Print, exactly as they appear in the listing below, the lines from the line with "let a := src.foldl (signStep" to the line with "(Fmt.f32.gate d).bind fun g =>", with both end lines kept.

◇ ◇ ◇ ◇

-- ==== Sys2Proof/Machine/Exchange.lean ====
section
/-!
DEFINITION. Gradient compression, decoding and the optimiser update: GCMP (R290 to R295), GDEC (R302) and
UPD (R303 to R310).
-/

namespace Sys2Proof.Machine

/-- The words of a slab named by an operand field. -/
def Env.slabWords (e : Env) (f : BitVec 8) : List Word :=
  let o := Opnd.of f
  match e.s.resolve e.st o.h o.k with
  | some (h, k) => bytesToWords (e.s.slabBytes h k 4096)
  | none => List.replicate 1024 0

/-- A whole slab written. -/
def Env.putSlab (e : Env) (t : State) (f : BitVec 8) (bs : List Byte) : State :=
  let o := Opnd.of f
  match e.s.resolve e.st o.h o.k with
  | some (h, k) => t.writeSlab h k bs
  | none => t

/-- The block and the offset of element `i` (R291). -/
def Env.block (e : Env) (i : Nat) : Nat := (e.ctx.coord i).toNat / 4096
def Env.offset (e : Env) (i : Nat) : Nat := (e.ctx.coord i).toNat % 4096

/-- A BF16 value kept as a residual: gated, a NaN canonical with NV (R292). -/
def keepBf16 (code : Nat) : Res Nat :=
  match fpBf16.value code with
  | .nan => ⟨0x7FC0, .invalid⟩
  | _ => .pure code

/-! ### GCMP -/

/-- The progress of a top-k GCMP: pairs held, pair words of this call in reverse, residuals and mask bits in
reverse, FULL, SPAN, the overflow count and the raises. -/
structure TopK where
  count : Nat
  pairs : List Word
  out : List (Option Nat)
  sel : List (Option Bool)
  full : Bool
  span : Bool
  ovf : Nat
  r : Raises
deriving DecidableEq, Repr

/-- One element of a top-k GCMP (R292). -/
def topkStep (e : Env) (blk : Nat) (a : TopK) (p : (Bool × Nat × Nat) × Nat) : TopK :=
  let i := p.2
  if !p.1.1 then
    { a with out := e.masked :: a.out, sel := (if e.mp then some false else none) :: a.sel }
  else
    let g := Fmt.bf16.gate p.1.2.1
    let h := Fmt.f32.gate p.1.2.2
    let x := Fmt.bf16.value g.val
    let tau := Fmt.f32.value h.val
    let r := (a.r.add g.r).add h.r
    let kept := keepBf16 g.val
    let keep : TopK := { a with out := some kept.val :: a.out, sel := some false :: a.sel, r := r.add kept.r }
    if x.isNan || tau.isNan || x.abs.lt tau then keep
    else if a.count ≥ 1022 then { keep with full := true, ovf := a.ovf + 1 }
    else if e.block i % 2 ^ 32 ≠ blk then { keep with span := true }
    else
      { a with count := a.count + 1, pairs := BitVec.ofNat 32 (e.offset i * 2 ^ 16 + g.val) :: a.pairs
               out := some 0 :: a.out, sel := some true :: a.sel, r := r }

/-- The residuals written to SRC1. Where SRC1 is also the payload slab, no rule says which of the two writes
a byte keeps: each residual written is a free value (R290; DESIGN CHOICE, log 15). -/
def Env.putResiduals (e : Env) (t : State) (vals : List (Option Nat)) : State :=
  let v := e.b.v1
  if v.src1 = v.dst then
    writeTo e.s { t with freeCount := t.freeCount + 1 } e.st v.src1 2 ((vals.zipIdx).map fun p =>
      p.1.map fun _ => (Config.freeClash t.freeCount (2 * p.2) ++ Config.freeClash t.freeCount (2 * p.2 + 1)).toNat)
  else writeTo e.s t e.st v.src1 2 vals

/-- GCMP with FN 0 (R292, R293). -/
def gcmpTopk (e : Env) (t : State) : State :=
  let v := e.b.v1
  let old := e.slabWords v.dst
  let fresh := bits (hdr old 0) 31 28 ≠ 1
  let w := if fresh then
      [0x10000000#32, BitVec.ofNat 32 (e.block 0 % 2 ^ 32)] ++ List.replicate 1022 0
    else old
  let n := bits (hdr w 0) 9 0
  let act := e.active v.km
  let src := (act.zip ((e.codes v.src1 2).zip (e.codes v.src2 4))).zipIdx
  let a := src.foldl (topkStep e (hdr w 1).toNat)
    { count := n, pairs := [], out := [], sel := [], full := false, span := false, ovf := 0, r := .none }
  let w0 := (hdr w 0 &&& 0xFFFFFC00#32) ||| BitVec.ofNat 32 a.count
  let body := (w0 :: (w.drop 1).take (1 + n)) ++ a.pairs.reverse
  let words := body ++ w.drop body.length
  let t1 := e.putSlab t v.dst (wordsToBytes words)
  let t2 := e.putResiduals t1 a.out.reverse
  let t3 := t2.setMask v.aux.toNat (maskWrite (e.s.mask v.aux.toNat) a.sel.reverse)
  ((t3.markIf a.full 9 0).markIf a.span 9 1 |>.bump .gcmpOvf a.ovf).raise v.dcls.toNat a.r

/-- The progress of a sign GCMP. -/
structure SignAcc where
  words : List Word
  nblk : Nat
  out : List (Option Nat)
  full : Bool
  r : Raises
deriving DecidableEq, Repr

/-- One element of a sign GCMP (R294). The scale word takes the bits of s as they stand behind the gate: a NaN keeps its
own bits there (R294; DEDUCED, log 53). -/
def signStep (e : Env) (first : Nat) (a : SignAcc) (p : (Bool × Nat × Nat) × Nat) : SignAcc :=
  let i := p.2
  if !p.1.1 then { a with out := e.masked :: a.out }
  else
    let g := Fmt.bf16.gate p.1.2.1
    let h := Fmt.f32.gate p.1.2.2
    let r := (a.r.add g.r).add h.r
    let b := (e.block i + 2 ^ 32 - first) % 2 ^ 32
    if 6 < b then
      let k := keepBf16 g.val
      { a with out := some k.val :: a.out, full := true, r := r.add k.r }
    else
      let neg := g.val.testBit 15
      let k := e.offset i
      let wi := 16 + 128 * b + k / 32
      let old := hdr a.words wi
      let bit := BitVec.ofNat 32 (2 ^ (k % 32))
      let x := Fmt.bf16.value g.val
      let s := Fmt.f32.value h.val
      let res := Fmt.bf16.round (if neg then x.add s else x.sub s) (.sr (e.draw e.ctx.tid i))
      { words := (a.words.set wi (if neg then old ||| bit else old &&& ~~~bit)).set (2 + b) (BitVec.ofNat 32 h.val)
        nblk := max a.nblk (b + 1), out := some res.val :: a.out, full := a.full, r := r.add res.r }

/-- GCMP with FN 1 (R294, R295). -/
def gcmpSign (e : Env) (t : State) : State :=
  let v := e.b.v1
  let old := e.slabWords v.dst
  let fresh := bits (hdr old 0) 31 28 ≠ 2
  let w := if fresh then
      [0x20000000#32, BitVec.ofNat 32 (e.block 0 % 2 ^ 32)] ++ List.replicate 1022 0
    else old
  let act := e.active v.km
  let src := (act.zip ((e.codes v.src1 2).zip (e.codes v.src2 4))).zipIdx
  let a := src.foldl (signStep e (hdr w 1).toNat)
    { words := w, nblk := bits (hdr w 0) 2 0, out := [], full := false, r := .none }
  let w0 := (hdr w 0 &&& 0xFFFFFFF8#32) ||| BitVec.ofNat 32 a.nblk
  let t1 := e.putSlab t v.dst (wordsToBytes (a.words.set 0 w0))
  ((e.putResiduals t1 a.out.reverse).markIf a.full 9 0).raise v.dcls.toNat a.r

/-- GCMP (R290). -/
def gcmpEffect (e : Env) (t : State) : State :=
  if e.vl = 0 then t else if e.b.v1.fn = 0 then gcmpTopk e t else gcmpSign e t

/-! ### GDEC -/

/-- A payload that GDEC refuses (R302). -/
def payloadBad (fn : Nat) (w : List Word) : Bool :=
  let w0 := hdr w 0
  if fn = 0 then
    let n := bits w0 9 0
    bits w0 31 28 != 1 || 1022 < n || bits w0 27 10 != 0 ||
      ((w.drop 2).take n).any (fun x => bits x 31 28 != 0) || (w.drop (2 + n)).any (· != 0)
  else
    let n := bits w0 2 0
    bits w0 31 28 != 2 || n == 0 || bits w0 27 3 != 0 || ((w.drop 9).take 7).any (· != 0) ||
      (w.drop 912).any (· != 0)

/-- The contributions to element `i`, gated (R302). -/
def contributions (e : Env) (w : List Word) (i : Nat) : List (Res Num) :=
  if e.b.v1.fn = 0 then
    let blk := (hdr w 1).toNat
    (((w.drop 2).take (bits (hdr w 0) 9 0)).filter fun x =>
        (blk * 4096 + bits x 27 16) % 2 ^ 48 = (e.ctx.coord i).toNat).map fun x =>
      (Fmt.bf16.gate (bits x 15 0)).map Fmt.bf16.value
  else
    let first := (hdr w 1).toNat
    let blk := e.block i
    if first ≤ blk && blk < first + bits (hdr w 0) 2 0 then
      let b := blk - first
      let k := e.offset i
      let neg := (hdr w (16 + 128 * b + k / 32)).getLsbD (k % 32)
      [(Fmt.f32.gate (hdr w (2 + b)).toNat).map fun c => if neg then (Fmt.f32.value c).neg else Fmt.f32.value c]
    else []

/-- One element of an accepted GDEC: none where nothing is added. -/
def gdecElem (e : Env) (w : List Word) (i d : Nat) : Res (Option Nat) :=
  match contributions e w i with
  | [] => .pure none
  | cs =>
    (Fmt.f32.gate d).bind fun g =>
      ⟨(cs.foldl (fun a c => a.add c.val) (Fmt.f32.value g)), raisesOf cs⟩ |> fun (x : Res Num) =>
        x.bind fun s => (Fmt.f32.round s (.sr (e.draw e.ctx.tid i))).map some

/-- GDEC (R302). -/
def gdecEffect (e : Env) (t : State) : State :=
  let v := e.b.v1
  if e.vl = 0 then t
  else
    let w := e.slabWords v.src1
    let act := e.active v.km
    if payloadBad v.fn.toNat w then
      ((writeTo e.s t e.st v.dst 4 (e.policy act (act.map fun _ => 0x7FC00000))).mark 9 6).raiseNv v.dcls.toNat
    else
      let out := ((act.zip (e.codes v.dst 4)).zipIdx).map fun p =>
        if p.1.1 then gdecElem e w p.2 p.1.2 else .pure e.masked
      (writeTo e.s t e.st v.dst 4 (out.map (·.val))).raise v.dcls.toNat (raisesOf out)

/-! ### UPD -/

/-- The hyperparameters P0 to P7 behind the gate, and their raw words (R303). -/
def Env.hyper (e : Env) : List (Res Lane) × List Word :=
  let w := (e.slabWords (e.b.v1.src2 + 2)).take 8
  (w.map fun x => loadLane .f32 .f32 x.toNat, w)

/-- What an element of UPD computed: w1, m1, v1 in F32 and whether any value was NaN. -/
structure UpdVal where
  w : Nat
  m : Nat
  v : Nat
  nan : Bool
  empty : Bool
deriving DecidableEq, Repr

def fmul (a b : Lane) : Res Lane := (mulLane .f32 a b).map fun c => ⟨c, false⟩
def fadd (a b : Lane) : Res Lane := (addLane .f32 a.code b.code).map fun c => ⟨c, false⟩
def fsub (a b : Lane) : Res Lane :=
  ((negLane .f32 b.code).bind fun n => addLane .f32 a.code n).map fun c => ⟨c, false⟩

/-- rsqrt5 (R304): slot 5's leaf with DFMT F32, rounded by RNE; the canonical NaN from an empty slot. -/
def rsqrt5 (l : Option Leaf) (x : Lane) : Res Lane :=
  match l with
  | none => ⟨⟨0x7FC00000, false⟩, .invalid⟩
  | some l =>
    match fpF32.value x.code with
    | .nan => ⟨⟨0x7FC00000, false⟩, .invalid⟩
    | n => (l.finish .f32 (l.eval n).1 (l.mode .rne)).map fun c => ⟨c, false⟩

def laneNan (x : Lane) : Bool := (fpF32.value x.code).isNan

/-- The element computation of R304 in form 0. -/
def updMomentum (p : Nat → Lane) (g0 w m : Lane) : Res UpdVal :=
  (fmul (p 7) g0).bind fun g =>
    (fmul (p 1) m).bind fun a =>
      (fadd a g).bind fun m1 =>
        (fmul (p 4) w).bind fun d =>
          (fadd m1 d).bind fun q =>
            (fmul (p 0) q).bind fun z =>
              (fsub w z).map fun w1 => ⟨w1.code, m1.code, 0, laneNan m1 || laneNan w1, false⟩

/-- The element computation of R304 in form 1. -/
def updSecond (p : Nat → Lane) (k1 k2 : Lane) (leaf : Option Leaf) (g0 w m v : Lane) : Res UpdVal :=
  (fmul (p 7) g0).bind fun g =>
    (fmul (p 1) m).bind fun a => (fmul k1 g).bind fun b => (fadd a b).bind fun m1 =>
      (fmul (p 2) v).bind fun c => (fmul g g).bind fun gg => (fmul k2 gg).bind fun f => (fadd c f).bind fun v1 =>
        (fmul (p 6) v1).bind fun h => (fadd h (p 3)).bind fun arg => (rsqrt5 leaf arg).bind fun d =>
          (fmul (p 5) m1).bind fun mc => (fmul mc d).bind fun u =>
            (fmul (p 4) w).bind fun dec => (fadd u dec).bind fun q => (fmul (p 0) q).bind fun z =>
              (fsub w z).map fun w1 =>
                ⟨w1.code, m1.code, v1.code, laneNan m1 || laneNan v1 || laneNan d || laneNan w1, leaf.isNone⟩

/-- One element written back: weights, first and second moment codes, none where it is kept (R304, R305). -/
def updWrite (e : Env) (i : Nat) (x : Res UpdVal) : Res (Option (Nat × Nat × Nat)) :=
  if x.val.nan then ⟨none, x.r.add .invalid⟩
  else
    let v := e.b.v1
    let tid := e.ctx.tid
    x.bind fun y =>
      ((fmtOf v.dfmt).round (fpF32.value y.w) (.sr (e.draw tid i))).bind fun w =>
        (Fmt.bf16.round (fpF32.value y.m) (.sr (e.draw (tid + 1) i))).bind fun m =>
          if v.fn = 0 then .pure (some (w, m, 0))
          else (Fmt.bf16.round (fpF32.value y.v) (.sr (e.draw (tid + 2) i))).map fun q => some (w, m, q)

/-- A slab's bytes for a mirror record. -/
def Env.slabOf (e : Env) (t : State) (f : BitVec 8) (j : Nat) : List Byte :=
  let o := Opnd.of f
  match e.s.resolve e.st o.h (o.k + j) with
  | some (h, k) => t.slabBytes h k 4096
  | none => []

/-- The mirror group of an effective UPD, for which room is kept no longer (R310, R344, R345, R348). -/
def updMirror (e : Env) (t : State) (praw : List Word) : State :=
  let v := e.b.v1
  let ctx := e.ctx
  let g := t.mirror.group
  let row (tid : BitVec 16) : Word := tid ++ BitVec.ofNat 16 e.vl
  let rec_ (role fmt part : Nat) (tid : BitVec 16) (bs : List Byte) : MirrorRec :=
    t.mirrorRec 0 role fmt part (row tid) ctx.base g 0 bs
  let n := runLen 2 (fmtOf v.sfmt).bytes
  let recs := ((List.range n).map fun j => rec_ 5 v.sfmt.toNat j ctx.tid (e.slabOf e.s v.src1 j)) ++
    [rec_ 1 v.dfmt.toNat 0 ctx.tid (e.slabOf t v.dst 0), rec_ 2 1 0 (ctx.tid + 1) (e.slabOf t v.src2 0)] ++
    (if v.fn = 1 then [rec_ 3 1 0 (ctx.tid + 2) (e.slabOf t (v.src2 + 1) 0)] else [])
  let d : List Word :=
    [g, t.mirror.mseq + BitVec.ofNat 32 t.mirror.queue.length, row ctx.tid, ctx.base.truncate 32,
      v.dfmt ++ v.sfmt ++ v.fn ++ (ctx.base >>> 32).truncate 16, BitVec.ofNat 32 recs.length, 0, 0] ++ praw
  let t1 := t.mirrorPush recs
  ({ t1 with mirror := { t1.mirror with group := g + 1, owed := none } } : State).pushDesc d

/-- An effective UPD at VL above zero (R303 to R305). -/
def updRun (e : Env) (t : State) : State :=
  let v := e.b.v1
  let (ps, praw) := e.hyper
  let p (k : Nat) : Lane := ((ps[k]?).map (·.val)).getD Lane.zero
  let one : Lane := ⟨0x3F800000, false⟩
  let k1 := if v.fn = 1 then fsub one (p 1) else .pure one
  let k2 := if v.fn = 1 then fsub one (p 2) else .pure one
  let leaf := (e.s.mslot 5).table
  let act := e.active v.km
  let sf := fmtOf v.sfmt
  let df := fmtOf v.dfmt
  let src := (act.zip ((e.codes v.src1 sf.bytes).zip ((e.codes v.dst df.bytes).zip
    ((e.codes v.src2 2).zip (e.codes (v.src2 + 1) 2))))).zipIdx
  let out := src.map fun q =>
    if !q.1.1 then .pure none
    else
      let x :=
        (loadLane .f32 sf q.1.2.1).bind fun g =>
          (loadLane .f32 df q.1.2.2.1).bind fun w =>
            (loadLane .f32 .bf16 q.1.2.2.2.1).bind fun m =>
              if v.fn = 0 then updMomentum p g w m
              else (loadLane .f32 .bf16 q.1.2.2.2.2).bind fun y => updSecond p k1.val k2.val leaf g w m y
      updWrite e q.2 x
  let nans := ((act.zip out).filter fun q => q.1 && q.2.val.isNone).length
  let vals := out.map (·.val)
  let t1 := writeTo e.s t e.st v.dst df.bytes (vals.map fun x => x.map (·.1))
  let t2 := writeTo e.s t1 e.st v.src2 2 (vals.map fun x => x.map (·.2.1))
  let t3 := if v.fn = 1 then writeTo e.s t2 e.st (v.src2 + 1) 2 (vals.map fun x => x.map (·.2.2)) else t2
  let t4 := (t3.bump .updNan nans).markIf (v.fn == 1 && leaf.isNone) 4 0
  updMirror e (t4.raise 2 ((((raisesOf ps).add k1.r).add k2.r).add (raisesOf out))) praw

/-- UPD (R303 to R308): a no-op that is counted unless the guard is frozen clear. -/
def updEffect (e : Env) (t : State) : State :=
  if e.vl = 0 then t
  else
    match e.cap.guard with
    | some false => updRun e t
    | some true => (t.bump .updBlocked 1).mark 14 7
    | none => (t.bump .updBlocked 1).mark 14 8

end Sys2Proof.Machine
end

◇ ◇ ◇ ◇

# [Expected output]
  let a := src.foldl (signStep e (hdr w 1).toNat)
    { words := w, nblk := bits (hdr w 0) 2 0, out := [], full := false, r := .none }
  let w0 := (hdr w 0 &&& 0xFFFFFFF8#32) ||| BitVec.ofNat 32 a.nblk
  let t1 := e.putSlab t v.dst (wordsToBytes (a.words.set 0 w0))
  ((e.putResiduals t1 a.out.reverse).markIf a.full 9 0).raise v.dcls.toNat a.r

/-- GCMP (R290). -/
def gcmpEffect (e : Env) (t : State) : State :=
  if e.vl = 0 then t else if e.b.v1.fn = 0 then gcmpTopk e t else gcmpSign e t

/-! ### GDEC -/

/-- A payload that GDEC refuses (R302). -/
def payloadBad (fn : Nat) (w : List Word) : Bool :=
  let w0 := hdr w 0
  if fn = 0 then
    let n := bits w0 9 0
    bits w0 31 28 != 1 || 1022 < n || bits w0 27 10 != 0 ||
      ((w.drop 2).take n).any (fun x => bits x 31 28 != 0) || (w.drop (2 + n)).any (· != 0)
  else
    let n := bits w0 2 0
    bits w0 31 28 != 2 || n == 0 || bits w0 27 3 != 0 || ((w.drop 9).take 7).any (· != 0) ||
      (w.drop 912).any (· != 0)

/-- The contributions to element `i`, gated (R302). -/
def contributions (e : Env) (w : List Word) (i : Nat) : List (Res Num) :=
  if e.b.v1.fn = 0 then
    let blk := (hdr w 1).toNat
    (((w.drop 2).take (bits (hdr w 0) 9 0)).filter fun x =>
        (blk * 4096 + bits x 27 16) % 2 ^ 48 = (e.ctx.coord i).toNat).map fun x =>
      (Fmt.bf16.gate (bits x 15 0)).map Fmt.bf16.value
  else
    let first := (hdr w 1).toNat
    let blk := e.block i
    if first ≤ blk && blk < first + bits (hdr w 0) 2 0 then
      let b := blk - first
      let k := e.offset i
      let neg := (hdr w (16 + 128 * b + k / 32)).getLsbD (k % 32)
      [(Fmt.f32.gate (hdr w (2 + b)).toNat).map fun c => if neg then (Fmt.f32.value c).neg else Fmt.f32.value c]
    else []

/-- One element of an accepted GDEC: none where nothing is added. -/
def gdecElem (e : Env) (w : List Word) (i d : Nat) : Res (Option Nat) :=
  match contributions e w i with
  | [] => .pure none
  | cs =>
    (Fmt.f32.gate d).bind fun g =>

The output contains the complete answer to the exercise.